▶ _What needs to be done_:
Lines to restate from the data below: from the one containing "let x : Word" to the one containing "s.timers := rfl", both included. Give them again exactly, and only them.

Extracted records:
-=-=-=-=-
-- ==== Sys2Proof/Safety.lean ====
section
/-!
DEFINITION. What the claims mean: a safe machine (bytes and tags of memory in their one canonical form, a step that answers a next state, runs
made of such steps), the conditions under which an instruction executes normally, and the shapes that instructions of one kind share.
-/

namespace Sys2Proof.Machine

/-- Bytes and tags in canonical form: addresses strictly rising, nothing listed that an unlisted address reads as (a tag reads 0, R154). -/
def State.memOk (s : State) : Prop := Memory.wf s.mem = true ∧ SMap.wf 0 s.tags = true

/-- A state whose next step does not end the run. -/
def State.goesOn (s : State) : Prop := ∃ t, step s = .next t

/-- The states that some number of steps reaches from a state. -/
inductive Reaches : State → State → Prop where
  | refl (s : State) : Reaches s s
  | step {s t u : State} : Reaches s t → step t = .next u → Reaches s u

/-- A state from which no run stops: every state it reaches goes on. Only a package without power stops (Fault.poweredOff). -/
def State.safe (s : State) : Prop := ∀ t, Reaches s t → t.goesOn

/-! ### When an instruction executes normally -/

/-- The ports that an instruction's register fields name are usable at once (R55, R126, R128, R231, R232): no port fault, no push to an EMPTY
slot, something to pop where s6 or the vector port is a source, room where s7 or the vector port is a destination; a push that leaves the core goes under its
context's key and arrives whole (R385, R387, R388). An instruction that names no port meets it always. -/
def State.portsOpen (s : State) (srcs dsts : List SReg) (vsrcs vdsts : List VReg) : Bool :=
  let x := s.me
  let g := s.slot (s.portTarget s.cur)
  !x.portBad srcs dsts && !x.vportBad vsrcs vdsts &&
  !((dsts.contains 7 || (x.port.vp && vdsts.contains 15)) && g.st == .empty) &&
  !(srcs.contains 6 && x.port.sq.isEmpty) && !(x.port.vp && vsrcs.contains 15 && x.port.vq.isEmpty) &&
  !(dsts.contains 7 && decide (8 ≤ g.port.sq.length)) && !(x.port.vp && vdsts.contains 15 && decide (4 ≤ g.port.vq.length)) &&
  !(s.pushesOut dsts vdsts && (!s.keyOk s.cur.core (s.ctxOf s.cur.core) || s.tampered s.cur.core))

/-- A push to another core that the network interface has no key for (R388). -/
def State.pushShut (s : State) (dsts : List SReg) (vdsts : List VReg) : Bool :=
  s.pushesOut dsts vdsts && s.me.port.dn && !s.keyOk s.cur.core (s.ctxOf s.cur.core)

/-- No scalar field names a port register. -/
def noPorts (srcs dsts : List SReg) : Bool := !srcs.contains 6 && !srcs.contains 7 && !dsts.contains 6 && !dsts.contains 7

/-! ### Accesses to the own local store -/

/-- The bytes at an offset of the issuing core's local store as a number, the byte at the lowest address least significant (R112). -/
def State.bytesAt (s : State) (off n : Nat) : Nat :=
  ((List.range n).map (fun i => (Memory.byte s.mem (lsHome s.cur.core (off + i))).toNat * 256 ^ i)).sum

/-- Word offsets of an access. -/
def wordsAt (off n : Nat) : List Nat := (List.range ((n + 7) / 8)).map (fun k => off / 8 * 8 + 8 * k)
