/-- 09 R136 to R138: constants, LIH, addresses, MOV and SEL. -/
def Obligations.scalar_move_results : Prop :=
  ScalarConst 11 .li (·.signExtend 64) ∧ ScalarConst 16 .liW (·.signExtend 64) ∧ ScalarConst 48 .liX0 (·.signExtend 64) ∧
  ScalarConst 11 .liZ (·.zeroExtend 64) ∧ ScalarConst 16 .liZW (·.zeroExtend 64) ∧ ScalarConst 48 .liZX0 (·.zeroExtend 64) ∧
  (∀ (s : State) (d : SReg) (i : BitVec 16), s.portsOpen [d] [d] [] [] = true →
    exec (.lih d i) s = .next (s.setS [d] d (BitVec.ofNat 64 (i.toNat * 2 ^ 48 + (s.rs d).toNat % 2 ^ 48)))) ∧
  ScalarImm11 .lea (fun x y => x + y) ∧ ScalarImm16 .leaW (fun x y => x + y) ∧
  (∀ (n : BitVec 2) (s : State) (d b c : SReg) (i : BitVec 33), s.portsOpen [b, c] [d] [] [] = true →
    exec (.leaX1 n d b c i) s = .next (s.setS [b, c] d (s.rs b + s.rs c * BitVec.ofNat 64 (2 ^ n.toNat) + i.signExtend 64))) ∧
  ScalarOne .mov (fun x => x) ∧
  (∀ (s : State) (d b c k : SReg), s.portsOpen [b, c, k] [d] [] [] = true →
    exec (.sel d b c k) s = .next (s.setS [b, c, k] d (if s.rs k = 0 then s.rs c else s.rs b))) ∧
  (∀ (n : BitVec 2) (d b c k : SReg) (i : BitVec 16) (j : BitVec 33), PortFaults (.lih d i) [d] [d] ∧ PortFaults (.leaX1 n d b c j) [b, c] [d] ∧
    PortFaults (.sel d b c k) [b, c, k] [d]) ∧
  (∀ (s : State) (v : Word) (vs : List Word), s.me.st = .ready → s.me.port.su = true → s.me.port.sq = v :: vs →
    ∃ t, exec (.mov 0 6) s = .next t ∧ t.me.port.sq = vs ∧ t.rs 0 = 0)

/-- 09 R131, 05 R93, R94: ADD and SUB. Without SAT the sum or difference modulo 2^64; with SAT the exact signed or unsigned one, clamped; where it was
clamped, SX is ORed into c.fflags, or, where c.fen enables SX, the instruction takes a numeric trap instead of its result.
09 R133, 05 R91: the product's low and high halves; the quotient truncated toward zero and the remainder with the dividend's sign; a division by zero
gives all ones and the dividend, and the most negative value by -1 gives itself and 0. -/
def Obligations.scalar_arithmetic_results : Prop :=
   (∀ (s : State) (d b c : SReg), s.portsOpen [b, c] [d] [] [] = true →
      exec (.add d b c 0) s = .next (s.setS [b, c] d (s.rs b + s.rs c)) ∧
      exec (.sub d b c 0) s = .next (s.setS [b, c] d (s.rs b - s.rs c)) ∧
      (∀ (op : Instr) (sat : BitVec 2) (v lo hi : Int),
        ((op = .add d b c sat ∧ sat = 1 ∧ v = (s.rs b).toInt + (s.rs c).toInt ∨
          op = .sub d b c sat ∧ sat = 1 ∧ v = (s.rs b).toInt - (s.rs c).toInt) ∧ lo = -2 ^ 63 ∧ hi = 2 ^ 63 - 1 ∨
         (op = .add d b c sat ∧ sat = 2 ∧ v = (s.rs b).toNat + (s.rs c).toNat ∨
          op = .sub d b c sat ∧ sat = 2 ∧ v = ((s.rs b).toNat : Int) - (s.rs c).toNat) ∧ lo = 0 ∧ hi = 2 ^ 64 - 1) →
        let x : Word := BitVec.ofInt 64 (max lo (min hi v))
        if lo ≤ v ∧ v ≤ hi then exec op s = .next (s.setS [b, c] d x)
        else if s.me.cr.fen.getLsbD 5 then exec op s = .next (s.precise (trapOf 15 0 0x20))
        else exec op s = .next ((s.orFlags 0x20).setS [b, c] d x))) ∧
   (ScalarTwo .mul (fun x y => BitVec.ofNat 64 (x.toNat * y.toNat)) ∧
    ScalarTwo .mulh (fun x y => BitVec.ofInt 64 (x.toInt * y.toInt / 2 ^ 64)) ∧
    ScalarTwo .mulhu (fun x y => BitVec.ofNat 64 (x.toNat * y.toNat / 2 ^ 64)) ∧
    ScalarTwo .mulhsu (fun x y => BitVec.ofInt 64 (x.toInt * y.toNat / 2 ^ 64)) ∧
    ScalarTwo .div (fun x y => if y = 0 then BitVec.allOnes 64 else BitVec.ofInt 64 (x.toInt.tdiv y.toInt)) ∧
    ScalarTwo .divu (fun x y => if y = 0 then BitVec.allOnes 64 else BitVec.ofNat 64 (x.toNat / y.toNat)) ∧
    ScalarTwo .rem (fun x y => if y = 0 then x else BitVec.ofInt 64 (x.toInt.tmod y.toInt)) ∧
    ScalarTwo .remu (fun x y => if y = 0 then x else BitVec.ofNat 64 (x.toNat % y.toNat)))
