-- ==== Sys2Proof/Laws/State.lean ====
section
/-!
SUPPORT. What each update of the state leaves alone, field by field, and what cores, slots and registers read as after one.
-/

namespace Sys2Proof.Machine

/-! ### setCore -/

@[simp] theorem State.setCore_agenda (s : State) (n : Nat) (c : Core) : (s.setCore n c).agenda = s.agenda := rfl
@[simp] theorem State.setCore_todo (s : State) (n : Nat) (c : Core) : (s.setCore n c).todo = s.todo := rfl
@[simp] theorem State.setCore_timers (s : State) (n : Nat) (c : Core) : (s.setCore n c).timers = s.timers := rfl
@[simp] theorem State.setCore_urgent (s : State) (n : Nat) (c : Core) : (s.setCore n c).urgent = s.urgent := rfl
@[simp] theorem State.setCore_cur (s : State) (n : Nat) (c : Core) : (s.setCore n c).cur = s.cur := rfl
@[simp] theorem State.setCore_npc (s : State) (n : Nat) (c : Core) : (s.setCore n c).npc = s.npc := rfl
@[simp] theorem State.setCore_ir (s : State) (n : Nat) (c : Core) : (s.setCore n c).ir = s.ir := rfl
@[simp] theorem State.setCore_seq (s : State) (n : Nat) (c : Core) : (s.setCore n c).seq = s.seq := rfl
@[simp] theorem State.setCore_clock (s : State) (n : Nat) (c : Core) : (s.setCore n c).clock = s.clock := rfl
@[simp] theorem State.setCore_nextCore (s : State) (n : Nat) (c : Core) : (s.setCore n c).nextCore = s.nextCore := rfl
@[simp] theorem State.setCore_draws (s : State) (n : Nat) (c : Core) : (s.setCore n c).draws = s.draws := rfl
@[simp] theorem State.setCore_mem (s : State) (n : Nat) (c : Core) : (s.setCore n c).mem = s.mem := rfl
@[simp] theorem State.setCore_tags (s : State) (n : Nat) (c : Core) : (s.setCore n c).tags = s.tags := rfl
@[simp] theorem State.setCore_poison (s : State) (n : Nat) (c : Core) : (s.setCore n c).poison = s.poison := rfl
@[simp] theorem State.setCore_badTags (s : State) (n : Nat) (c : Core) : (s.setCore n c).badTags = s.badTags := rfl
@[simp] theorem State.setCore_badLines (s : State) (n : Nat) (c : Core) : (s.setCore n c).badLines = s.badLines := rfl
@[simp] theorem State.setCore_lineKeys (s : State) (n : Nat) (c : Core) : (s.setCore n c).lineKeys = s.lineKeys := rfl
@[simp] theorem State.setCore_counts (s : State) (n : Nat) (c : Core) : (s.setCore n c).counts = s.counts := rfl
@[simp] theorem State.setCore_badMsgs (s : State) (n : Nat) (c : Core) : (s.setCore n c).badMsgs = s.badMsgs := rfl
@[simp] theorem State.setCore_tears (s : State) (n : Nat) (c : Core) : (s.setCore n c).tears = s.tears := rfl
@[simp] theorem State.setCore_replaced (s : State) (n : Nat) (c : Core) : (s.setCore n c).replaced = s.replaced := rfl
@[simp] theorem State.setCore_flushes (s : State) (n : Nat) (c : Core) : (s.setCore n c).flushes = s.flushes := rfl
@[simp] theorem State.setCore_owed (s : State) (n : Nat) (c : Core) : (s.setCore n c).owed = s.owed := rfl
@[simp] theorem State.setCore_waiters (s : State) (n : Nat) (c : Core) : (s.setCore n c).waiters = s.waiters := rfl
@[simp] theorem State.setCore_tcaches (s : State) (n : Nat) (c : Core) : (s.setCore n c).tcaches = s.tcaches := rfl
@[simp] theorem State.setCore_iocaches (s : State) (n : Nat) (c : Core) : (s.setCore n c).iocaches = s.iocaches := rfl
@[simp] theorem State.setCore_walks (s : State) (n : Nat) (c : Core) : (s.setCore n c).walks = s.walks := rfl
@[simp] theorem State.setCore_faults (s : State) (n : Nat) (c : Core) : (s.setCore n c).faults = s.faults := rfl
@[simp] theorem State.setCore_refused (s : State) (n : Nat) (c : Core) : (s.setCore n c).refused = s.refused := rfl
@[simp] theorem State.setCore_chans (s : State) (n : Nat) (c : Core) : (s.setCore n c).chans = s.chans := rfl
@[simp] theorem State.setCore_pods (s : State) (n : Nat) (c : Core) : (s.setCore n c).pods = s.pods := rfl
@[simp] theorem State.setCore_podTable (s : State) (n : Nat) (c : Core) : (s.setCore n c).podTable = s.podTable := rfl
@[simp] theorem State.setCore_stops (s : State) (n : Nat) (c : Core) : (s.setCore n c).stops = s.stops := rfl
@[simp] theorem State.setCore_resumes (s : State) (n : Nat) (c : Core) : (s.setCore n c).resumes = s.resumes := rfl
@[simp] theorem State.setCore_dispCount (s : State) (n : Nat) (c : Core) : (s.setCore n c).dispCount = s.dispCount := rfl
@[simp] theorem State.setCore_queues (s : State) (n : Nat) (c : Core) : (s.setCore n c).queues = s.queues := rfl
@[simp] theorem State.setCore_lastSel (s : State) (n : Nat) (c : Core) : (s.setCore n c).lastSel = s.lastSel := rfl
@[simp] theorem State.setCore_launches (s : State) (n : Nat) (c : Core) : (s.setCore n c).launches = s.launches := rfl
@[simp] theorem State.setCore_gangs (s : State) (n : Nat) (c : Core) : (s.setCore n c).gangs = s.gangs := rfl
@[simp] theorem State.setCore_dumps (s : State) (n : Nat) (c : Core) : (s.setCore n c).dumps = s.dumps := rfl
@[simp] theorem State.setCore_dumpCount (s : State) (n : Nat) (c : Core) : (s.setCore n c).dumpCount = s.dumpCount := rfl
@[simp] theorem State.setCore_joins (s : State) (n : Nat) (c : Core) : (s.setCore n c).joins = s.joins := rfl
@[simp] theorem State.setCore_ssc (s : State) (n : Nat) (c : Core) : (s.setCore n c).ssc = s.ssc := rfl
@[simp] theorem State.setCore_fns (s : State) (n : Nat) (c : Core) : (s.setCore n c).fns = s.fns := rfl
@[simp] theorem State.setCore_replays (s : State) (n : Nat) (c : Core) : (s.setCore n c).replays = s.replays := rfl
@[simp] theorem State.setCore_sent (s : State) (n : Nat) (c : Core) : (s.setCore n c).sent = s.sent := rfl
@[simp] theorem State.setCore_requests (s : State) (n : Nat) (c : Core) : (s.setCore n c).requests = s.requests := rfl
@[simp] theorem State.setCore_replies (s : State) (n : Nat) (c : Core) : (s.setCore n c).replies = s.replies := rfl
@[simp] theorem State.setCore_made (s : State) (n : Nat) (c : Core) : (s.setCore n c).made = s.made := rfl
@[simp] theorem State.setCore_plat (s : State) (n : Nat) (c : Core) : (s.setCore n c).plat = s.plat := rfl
-=-=-=-=-
▶ _Expected output_:
        let x : Word := BitVec.ofInt 64 (max lo (min hi v))
        if lo ≤ v ∧ v ≤ hi then exec op s = .next (s.setS [b, c] d x)
        else if s.me.cr.fen.getLsbD 5 then exec op s = .next (s.precise (trapOf 15 0 0x20))
        else exec op s = .next ((s.orFlags 0x20).setS [b, c] d x))) ∧
   (ScalarTwo .mul (fun x y => BitVec.ofNat 64 (x.toNat * y.toNat)) ∧
    ScalarTwo .mulh (fun x y => BitVec.ofInt 64 (x.toInt * y.toInt / 2 ^ 64)) ∧
    ScalarTwo .mulhu (fun x y => BitVec.ofNat 64 (x.toNat * y.toNat / 2 ^ 64)) ∧
    ScalarTwo .mulhsu (fun x y => BitVec.ofInt 64 (x.toInt * y.toNat / 2 ^ 64)) ∧
    ScalarTwo .div (fun x y => if y = 0 then BitVec.allOnes 64 else BitVec.ofInt 64 (x.toInt.tdiv y.toInt)) ∧
    ScalarTwo .divu (fun x y => if y = 0 then BitVec.allOnes 64 else BitVec.ofNat 64 (x.toNat / y.toNat)) ∧
    ScalarTwo .rem (fun x y => if y = 0 then x else BitVec.ofInt 64 (x.toInt.tmod y.toInt)) ∧
    ScalarTwo .remu (fun x y => if y = 0 then x else BitVec.ofNat 64 (x.toNat % y.toNat)))
-- ==== Sys2Proof/Laws/State.lean ====
section
/-!
SUPPORT. What each update of the state leaves alone, field by field, and what cores, slots and registers read as after one.
-/

namespace Sys2Proof.Machine

/-! ### setCore -/

@[simp] theorem State.setCore_agenda (s : State) (n : Nat) (c : Core) : (s.setCore n c).agenda = s.agenda := rfl
@[simp] theorem State.setCore_todo (s : State) (n : Nat) (c : Core) : (s.setCore n c).todo = s.todo := rfl
@[simp] theorem State.setCore_timers (s : State) (n : Nat) (c : Core) : (s.setCore n c).timers = s.timers := rfl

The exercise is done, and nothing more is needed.